The wired remote controller
OK, so now this is where it starts to get interesting!
I figured out all the hardware requirements and purchased the equipment. To start off with this build, I need a controller that is flexible and waterproof. I designed the controller to have at least a IP65 or higher rating.
As for the joy stick, the best fit for my needs was APEM Components Two Axis w/ Sealed Push button, Hall Effect joystick. As soon as I ordered the joy stick I got a call from the retailer for information pertaining to the use and shipment of the joystick. They wanted to verify that it was not being shipped out of the country. I assured them it was for my own personal use, and that I needed that particular one because of the features and the IP67 waterproof rating. Most importantly I need a fail safe tether kill switch. And with all the data lines it will require I need a 16 pin disconnect for it too.
Ah the fun of soldering and heat shrinking 30 small wires to the connectors.
This was even more fun!
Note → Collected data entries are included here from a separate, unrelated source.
-- ==== Sys2Proof/Tests/Slice0.lean ====
section
/-! SUPPORT. Tests. Every expected result is the spec's own: 95_test_vectors.md, 30_encoding.md R84, or the rule a test
names. After them, for each statement with hypotheses, a state and operands that meet the hypotheses together. -/

namespace Sys2Proof.Tests

open Sys2Proof.Machine

/-- A state with every field written out: zero array, the registers of reset, ready for a command, every OPEN latency
at its least. -/
def zeroState : State where
  mt := Vector.replicate 624 0
  index := 624
  valid := false
  inj := false
  injcnt := 0
  err := false
  cause := 0
  rspData := 0
  rspErr := 0
  phase := .ready
  taken := []
  inputs := []
  lat := ⟨0, 0, 0, 0, 0, 0, 0, 0, 0, 0, 0⟩
  edges := 0

/-- A usable state: `VALID` = 1. -/
def usable : State := { zeroState with valid := true }

/-- An open injection with k words written. -/
def injecting (k : BitVec 10) : State := { zeroState with inj := true, injcnt := k }

/-- STATUS after an outcome. -/
def statusAfter (o : Host.Outcome State Fault Refusal) : Option Word := (nextState o).map statusWord

/-- The response of an outcome. -/
def responseOf (o : Host.Outcome State Fault Refusal) : Option Response := (nextState o).map State.response

/-! ## WellFormed: one ill-formed line for each check -/

theorem test_wf_seed_too_wide : (AsmLine.seed 0x100000000).wellFormed = false := by decide
theorem test_wf_temper_too_wide : (AsmLine.temper 0x100000000).wellFormed = false := by decide
theorem test_wf_untemper_too_wide : (AsmLine.untemper 0x100000000).wellFormed = false := by decide
theorem test_wf_injWord_too_wide : (AsmLine.injWord 0x100000000).wellFormed = false := by decide
theorem test_wf_injWordU_too_wide : (AsmLine.injWordU 0x100000000).wellFormed = false := by decide
theorem test_wf_newGen_too_wide : (AsmLine.newGen 0x100000000).wellFormed = false := by decide
theorem test_wf_peek_too_wide : (AsmLine.peek 1024).wellFormed = false := by decide
theorem test_wf_load_wrong_count : (AsmLine.load [1, 2, 3]).wellFormed = false := by decide
theorem test_wf_clone_wrong_count : (AsmLine.clone []).wellFormed = false := by decide
theorem test_wf_load_word_too_wide : fitsArray (0x100000000 :: List.replicate 623 0) = false := by decide +kernel
theorem test_wf_clone_full_count : (AsmLine.clone (List.replicate 624 0xFFFFFFFF)).wellFormed = true := by
  decide +kernel
theorem test_wf_boundary : (AsmLine.seed 0xFFFFFFFF).wellFormed = true ∧ (AsmLine.peek 1023).wellFormed = true := by
  decide

/-! ## Decoding: words written out from the table of 30_encoding.md R82 and from R84; the illegal words of
95_test_vectors.md section 2.8 -/

theorem test_decode_seed : decode 0b00000000000000000000000000000001 5489 = .ok (.seed 5489) := by decide
theorem test_decode_next : decode 0b00000000000000000000000000000010 7 = .ok .next := by decide
theorem test_decode_temper : decode 0b00000000000000000000000000000011 12345 = .ok (.temper 12345) := by decide
theorem test_decode_untemper : decode 0b00000000000000000000000000000100 12345 = .ok (.untemper 12345) := by decide
theorem test_decode_injStart : decode 0b00000000000000000000000000000101 0 = .ok .injStart := by decide
theorem test_decode_injWord : decode 0b00000000000000000000000000000110 5 = .ok (.injWord false 5) := by decide
theorem test_decode_injWordU : decode 0b00000000000000000000000000010110 5 = .ok (.injWord true 5) := by decide
theorem test_decode_injCommit : decode 0b00000000000000000000000000000111 0 = .ok .injCommit := by decide
theorem test_decode_peek : decode 0b00000010011011110000000000001000 0 = .ok (.peek 623) := by decide
theorem test_decode_peek_1023 : decode 0x03FF0008 0 = .ok (.peek 1023) := by decide
theorem test_decode_illegal :
    [0x00000000, 0x00000009, 0x0000000F, 0x00000012, 0x00010001, 0x00000020, 0x00000021, 0x04000002, 0x80000001].map
      (decodeTableWord 32) = List.replicate 9 none := by decide
theorem test_decode_table_row_with_data : decodeTableWord 64 0x0000157100000001 = some (.seed 5489) := by decide
theorem test_encode_peek_700 : encode (.peek 700) = (0x02BC0008, 0) := by decide

/-! ## The algorithm: 95_test_vectors.md V-TM, V-UT, V-SD, V-TW -/

theorem test_temper_vectors :
    [0x1, 0x0, 0x2, 0x80000000, 0xFFFFFFFF, 12345, 55453292, 0x12345678, 0xDEADBEEF, 0x9D2C5680, 405233749].map temper =
      [0x00400091, 0x0, 0x2, 0x88102204, 0x6FE01BF8, 55453292, 2343450947, 0x2B7E4A2D, 0xE016575D, 0xEB93CDEE,
        12345] := by decide
theorem test_untemper_vectors :
    [0x0, 0x1, 0x2, 0x80000000, 0xFFFFFFFF, 12345, 55453292, 0x12345678, 0xDEADBEEF, 0x9D2C5680, 405233749].map
      untemper =
      [0x0, 0x102244C9, 0x2, 0x80102204, 0x12DD9BB3, 405233749, 12345, 0x32500A74, 0x8F3A6C09, 0x35C6CD92,
        990249116] := by decide

/-- V-SD1. -/
theorem test_expand_seed0 : [1, 2, 396, 397, 623].map ((expandList 0)[·]?) =
    [some 0x00000001, some 0x6C078967, some 0x3C652740, some 0x08A9BDCD, some 0x6B1A1930] := by decide +kernel
/-- V-SD5: the multiply wraps. -/
theorem test_expand_allOnes : [1, 397, 623].map ((expandList 0xFFFFFFFF)[·]?) =
    [some 0x4FE1DA6D, some 0x5DD0117C, some 0xCB76E730] := by decide +kernel
/-- V-TW1: word 227 and word 623 tell the in-place order from a copy (V-TW4). -/
theorem test_twist_seed0 : [0, 1, 226, 227, 622, 623].map ((twistList (expandList 0))[·]?) =
    [some 0x91A10D12, some 0x412EEC03, some 0xA95BF90A, some 0x00D781B0, some 0x9DE1EA56, some 0x6405B6D2] := by
  decide +kernel
/-- V-TW5: one odd word. -/
theorem test_twist_odd : [0, 1, 227, 396, 454, 623].map ((twistList (0 :: 1 :: List.replicate 622 0))[·]?) =
    [some 0x9908B0DF, some 0, some 0x9908B0DF, some 0, some 0x9908B0DF, some 0x958CE8B0] := by decide +kernel
/-- V-TW6: bit 31 of word 0. -/
theorem test_twist_even : [0, 227, 454, 623].map ((twistList (0x80000000 :: List.replicate 623 0))[·]?) =
    [some 0x40000000, some 0x40000000, some 0x40000000, some 0x20000000] := by decide +kernel

/-- The lists of the tests above are the words of the arrays. -/
theorem test_twist_seed0_array (mt : StateArray) : readWord (twist (expand 0 mt)) (stateIndex 227) = 0x00D781B0 := by
  have h := readWord_twist_list (expand 0 mt) (i := 227) (by omega)
  rw [expand_toList, show (twistList (expandList 0))[227]? = some 0x00D781B0 by decide +kernel] at h
  simpa using h

/-! ## Commands: 95_test_vectors.md sections 2.3 to 2.7 and 3 -/

/-- P1, V-SD: STATUS after SEED from reset. -/
theorem test_seed_status : statusAfter (exec (.seed 0) zeroState) = some 0x00027001 := by decide
/-- P4: `SEED 5489; PEEK 1`, the word before any twist. -/
theorem test_seed_word (mt : StateArray) : readWord (expand 5489 mt) (stateIndex 1) = 0x4D98EE96 := by
  rw [readWord_expand 5489 mt (by omega)]
  decide
/-- V-NX6: NEXT straight after reset. -/
theorem test_next_notReady : responseOf (exec .next zeroState) = some ⟨0, 2⟩ ∧
    statusAfter (exec .next zeroState) = some 0x00027024 := by decide
/-- V-NX1, P1: `SEED 0; NEXT` responds 2357136044 and leaves STATUS 0x00000101. -/
theorem test_next_seed0 (s t : State) (ht : exec (.seed 0) s = .next t) (he : s.err = false) (hc : s.cause = 0) :
    responseOf (exec .next t) = some ⟨2357136044, 0⟩ ∧ statusAfter (exec .next t) = some 0x00000101 := by
  have word : readWord (twist (expand 0 s.mt)) (stateIndex 0) = 0x91A10D12 := by
    have h := readWord_twist_list (expand 0 s.mt) (i := 0) (by omega)
    rw [expand_toList, show (twistList (expandList 0))[0]? = some 0x91A10D12 by decide +kernel] at h
    simpa using h
  have run : exec .next t = extractAt (twist (expand 0 s.mt)) (stateIndex 0) t := by
    rw [execSeed_next ht]
    rfl
  rw [run, execSeed_next ht]
  simp only [extractAt, word, respond, responseOf, statusAfter, nextState, Option.map, State.response, statusWord,
    he, hc]
  decide
/-- V-TM6 and section 2.1: TEMPER straight after reset. -/
theorem test_temper : responseOf (exec (.temper 12345) zeroState) = some ⟨55453292, 0⟩ ∧
    statusAfter (exec (.temper 12345) zeroState) = some 0x00027000 := by decide
/-- V-UT7. -/
theorem test_untemper : responseOf (exec (.untemper 55453292) zeroState) = some ⟨12345, 0⟩ := by decide
/-- V-IJ1. -/
theorem test_injStart : statusAfter (exec .injStart zeroState) = some 0x00027002 := by decide
/-- V-IJ2. -/
theorem test_injWord : responseOf (exec (.injWord true 55453292) (injecting 0)) = some ⟨12345, 0⟩ ∧
    statusAfter (exec (.injWord true 55453292) (injecting 0)) = some 0x00067002 := by decide
/-- V-IJ4: the 625th word. -/
theorem test_injWord_length : responseOf (exec (.injWord false 0) (injecting 624)) = some ⟨0, 4⟩ ∧
    statusAfter (exec (.injWord false 0) (injecting 624)) = some 0x00027044 := by decide
/-- V-IJ6. -/
theorem test_injCommit : statusAfter (exec .injCommit (injecting 624)) = some 0x00027001 := by decide
/-- V-IJ5 and V-IJ7: SEQUENCE with no injection, LENGTH with three words. -/
theorem test_injCommit_errors : responseOf (exec .injCommit zeroState) = some ⟨0, 3⟩ ∧
    responseOf (exec .injCommit (injecting 3)) = some ⟨0, 4⟩ := by decide
/-- V-PK5 and V-PK6: RANGE before NOT_READY. -/
theorem test_peek_errors : responseOf (exec (.peek 700) zeroState) = some ⟨0, 5⟩ ∧
    responseOf (exec (.peek 0) zeroState) = some ⟨0, 2⟩ := by decide
/-- R170: PEEK gives the raw word, not the tempered one. -/
theorem test_peek_raw : responseOf (exec (.peek 623) { usable with mt := Vector.replicate 624 1 }) = some ⟨1, 0⟩ := by
  decide +kernel
/-- Section 2.8: an ILLEGAL word from STATUS 0x00000201 leaves 0x00000215. -/
theorem test_illegal : statusAfter (transact 0x00000012 0 { usable with index := 2 }) = some 0x00000215 := by decide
Crimping all the wires to the joy stick data cable. Just look how small they are! Four 1/16″ tabs to crimp on each wire. Luckily I only had to redo 1 wire.
Now to start wiring up the wired remote controller box. Lots of meters, displays, switches, potentiometer, and the joy stick.
So what the heck is in there?
- 2 axis joystick with push button
- 10k potentiometer
- 3 waterproof push buttons
- 100A digital Amp meter display
- 3-30V digital Volt meter for the batteries
- tethered kill switch
- 2 wire 128×64 LCD display (0.9″ in picture, 1.28″ in final build)
This is what it will look like. Quickly hooked it up and tested the controller to verify everything was wired correctly and working.
Even the 128×64 LCD display is working. Going to use this for all the menu options, controllable by the 3 buttons on the side of the controller.